Please write out all of the records below exactly as they appear.

"""

/-! ## A normal write changes the general registers alone -/

@[simp] theorem writeReg_sw (i : RegIx) (v : Byte) : (s.writeReg i v).sw = s.sw := by rw [writeReg_eq s i v]
@[simp] theorem writeReg_cw (i : RegIx) (v : Byte) : (s.writeReg i v).cw = s.cw := by rw [writeReg_eq s i v]
@[simp] theorem writeReg_pc (i : RegIx) (v : Byte) : (s.writeReg i v).pc = s.pc := by rw [writeReg_eq s i v]
@[simp] theorem writeReg_cs (i : RegIx) (v : Byte) : (s.writeReg i v).cs = s.cs := by rw [writeReg_eq s i v]
@[simp] theorem writeReg_csp (i : RegIx) (v : Byte) : (s.writeReg i v).csp = s.csp := by rw [writeReg_eq s i v]
@[simp] theorem writeReg_ap (i : RegIx) (v : Byte) : (s.writeReg i v).ap = s.ap := by rw [writeReg_eq s i v]
@[simp] theorem writeReg_loopStart (i : RegIx) (v : Byte) : (s.writeReg i v).loopStart = s.loopStart := by rw [writeReg_eq s i v]
@[simp] theorem writeReg_loopEnd (i : RegIx) (v : Byte) : (s.writeReg i v).loopEnd = s.loopEnd := by rw [writeReg_eq s i v]
@[simp] theorem writeReg_loopCount (i : RegIx) (v : Byte) : (s.writeReg i v).loopCount = s.loopCount := by rw [writeReg_eq s i v]
@[simp] theorem writeReg_loopPtr (i : RegIx) (v : Byte) : (s.writeReg i v).loopPtr = s.loopPtr := by rw [writeReg_eq s i v]
@[simp] theorem writeReg_vsp (i : RegIx) (v : Byte) : (s.writeReg i v).vsp = s.vsp := by rw [writeReg_eq s i v]
@[simp] theorem writeReg_pool (i : RegIx) (v : Byte) : (s.writeReg i v).pool = s.pool := by rw [writeReg_eq s i v]
@[simp] theorem writeReg_bank (i : RegIx) (v : Byte) : (s.writeReg i v).bank = s.bank := by rw [writeReg_eq s i v]
@[simp] theorem writeReg_page (i : RegIx) (v : Byte) : (s.writeReg i v).page = s.page := by rw [writeReg_eq s i v]
@[simp] theorem writeReg_dirty (i : RegIx) (v : Byte) : (s.writeReg i v).dirty = s.dirty := by rw [writeReg_eq s i v]
@[simp] theorem writeReg_ipool (i : RegIx) (v : Byte) : (s.writeReg i v).ipool = s.ipool := by rw [writeReg_eq s i v]
@[simp] theorem writeReg_icache (i : RegIx) (v : Byte) : (s.writeReg i v).icache = s.icache := by rw [writeReg_eq s i v]
@[simp] theorem writeReg_ipage (i : RegIx) (v : Byte) : (s.writeReg i v).ipage = s.ipage := by rw [writeReg_eq s i v]
@[simp] theorem writeReg_outLatch (i : RegIx) (v : Byte) : (s.writeReg i v).outLatch = s.outLatch := by rw [writeReg_eq s i v]
@[simp] theorem writeReg_inLatch (i : RegIx) (v : Byte) : (s.writeReg i v).inLatch = s.inLatch := by rw [writeReg_eq s i v]
@[simp] theorem writeReg_vt (i : RegIx) (v : Byte) : (s.writeReg i v).vt = s.vt := by rw [writeReg_eq s i v]
@[simp] theorem writeReg_mask (i : RegIx) (v : Byte) : (s.writeReg i v).mask = s.mask := by rw [writeReg_eq s i v]
@[simp] theorem writeReg_pend (i : RegIx) (v : Byte) : (s.writeReg i v).pend = s.pend := by rw [writeReg_eq s i v]
@[simp] theorem writeReg_act (i : RegIx) (v : Byte) : (s.writeReg i v).act = s.act := by rw [writeReg_eq s i v]
@[simp] theorem writeReg_run (i : RegIx) (v : Byte) : (s.writeReg i v).run = s.run := by rw [writeReg_eq s i v]
@[simp] theorem writeReg_devices (i : RegIx) (v : Byte) : (s.writeReg i v).devices = s.devices := by rw [writeReg_eq s i v]
@[simp] theorem writeReg_deviceCalls (i : RegIx) (v : Byte) : (s.writeReg i v).deviceCalls = s.deviceCalls := by rw [writeReg_eq s i v]
@[simp] theorem writeReg_inputs (i : RegIx) (v : Byte) : (s.writeReg i v).inputs = s.inputs := by rw [writeReg_eq s i v]
@[simp] theorem writeReg_draws (i : RegIx) (v : Byte) : (s.writeReg i v).draws = s.draws := by rw [writeReg_eq s i v]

"""

Task answer:
/-! ## A normal write changes the general registers alone -/

@[simp] theorem writeReg_sw (i : RegIx) (v : Byte) : (s.writeReg i v).sw = s.sw := by rw [writeReg_eq s i v]
@[simp] theorem writeReg_cw (i : RegIx) (v : Byte) : (s.writeReg i v).cw = s.cw := by rw [writeReg_eq s i v]
@[simp] theorem writeReg_pc (i : RegIx) (v : Byte) : (s.writeReg i v).pc = s.pc := by rw [writeReg_eq s i v]
@[simp] theorem writeReg_cs (i : RegIx) (v : Byte) : (s.writeReg i v).cs = s.cs := by rw [writeReg_eq s i v]
@[simp] theorem writeReg_csp (i : RegIx) (v : Byte) : (s.writeReg i v).csp = s.csp := by rw [writeReg_eq s i v]
@[simp] theorem writeReg_ap (i : RegIx) (v : Byte) : (s.writeReg i v).ap = s.ap := by rw [writeReg_eq s i v]
@[simp] theorem writeReg_loopStart (i : RegIx) (v : Byte) : (s.writeReg i v).loopStart = s.loopStart := by rw [writeReg_eq s i v]
@[simp] theorem writeReg_loopEnd (i : RegIx) (v : Byte) : (s.writeReg i v).loopEnd = s.loopEnd := by rw [writeReg_eq s i v]
@[simp] theorem writeReg_loopCount (i : RegIx) (v : Byte) : (s.writeReg i v).loopCount = s.loopCount := by rw [writeReg_eq s i v]
@[simp] theorem writeReg_loopPtr (i : RegIx) (v : Byte) : (s.writeReg i v).loopPtr = s.loopPtr := by rw [writeReg_eq s i v]
@[simp] theorem writeReg_vsp (i : RegIx) (v : Byte) : (s.writeReg i v).vsp = s.vsp := by rw [writeReg_eq s i v]
@[simp] theorem writeReg_pool (i : RegIx) (v : Byte) : (s.writeReg i v).pool = s.pool := by rw [writeReg_eq s i v]
@[simp] theorem writeReg_bank (i : RegIx) (v : Byte) : (s.writeReg i v).bank = s.bank := by rw [writeReg_eq s i v]
@[simp] theorem writeReg_page (i : RegIx) (v : Byte) : (s.writeReg i v).page = s.page := by rw [writeReg_eq s i v]
@[simp] theorem writeReg_dirty (i : RegIx) (v : Byte) : (s.writeReg i v).dirty = s.dirty := by rw [writeReg_eq s i v]
@[simp] theorem writeReg_ipool (i : RegIx) (v : Byte) : (s.writeReg i v).ipool = s.ipool := by rw [writeReg_eq s i v]
@[simp] theorem writeReg_icache (i : RegIx) (v : Byte) : (s.writeReg i v).icache = s.icache := by rw [writeReg_eq s i v]
@[simp] theorem writeReg_ipage (i : RegIx) (v : Byte) : (s.writeReg i v).ipage = s.ipage := by rw [writeReg_eq s i v]
@[simp] theorem writeReg_outLatch (i : RegIx) (v : Byte) : (s.writeReg i v).outLatch = s.outLatch := by rw [writeReg_eq s i v]
@[simp] theorem writeReg_inLatch (i : RegIx) (v : Byte) : (s.writeReg i v).inLatch = s.inLatch := by rw [writeReg_eq s i v]
@[simp] theorem writeReg_vt (i : RegIx) (v : Byte) : (s.writeReg i v).vt = s.vt := by rw [writeReg_eq s i v]
@[simp] theorem writeReg_mask (i : RegIx) (v : Byte) : (s.writeReg i v).mask = s.mask := by rw [writeReg_eq s i v]
@[simp] theorem writeReg_pend (i : RegIx) (v : Byte) : (s.writeReg i v).pend = s.pend := by rw [writeReg_eq s i v]
@[simp] theorem writeReg_act (i : RegIx) (v : Byte) : (s.writeReg i v).act = s.act := by rw [writeReg_eq s i v]
@[simp] theorem writeReg_run (i : RegIx) (v : Byte) : (s.writeReg i v).run = s.run := by rw [writeReg_eq s i v]
@[simp] theorem writeReg_devices (i : RegIx) (v : Byte) : (s.writeReg i v).devices = s.devices := by rw [writeReg_eq s i v]
@[simp] theorem writeReg_deviceCalls (i : RegIx) (v : Byte) : (s.writeReg i v).deviceCalls = s.deviceCalls := by rw [writeReg_eq s i v]
@[simp] theorem writeReg_inputs (i : RegIx) (v : Byte) : (s.writeReg i v).inputs = s.inputs := by rw [writeReg_eq s i v]
@[simp] theorem writeReg_draws (i : RegIx) (v : Byte) : (s.writeReg i v).draws = s.draws := by rw [writeReg_eq s i v]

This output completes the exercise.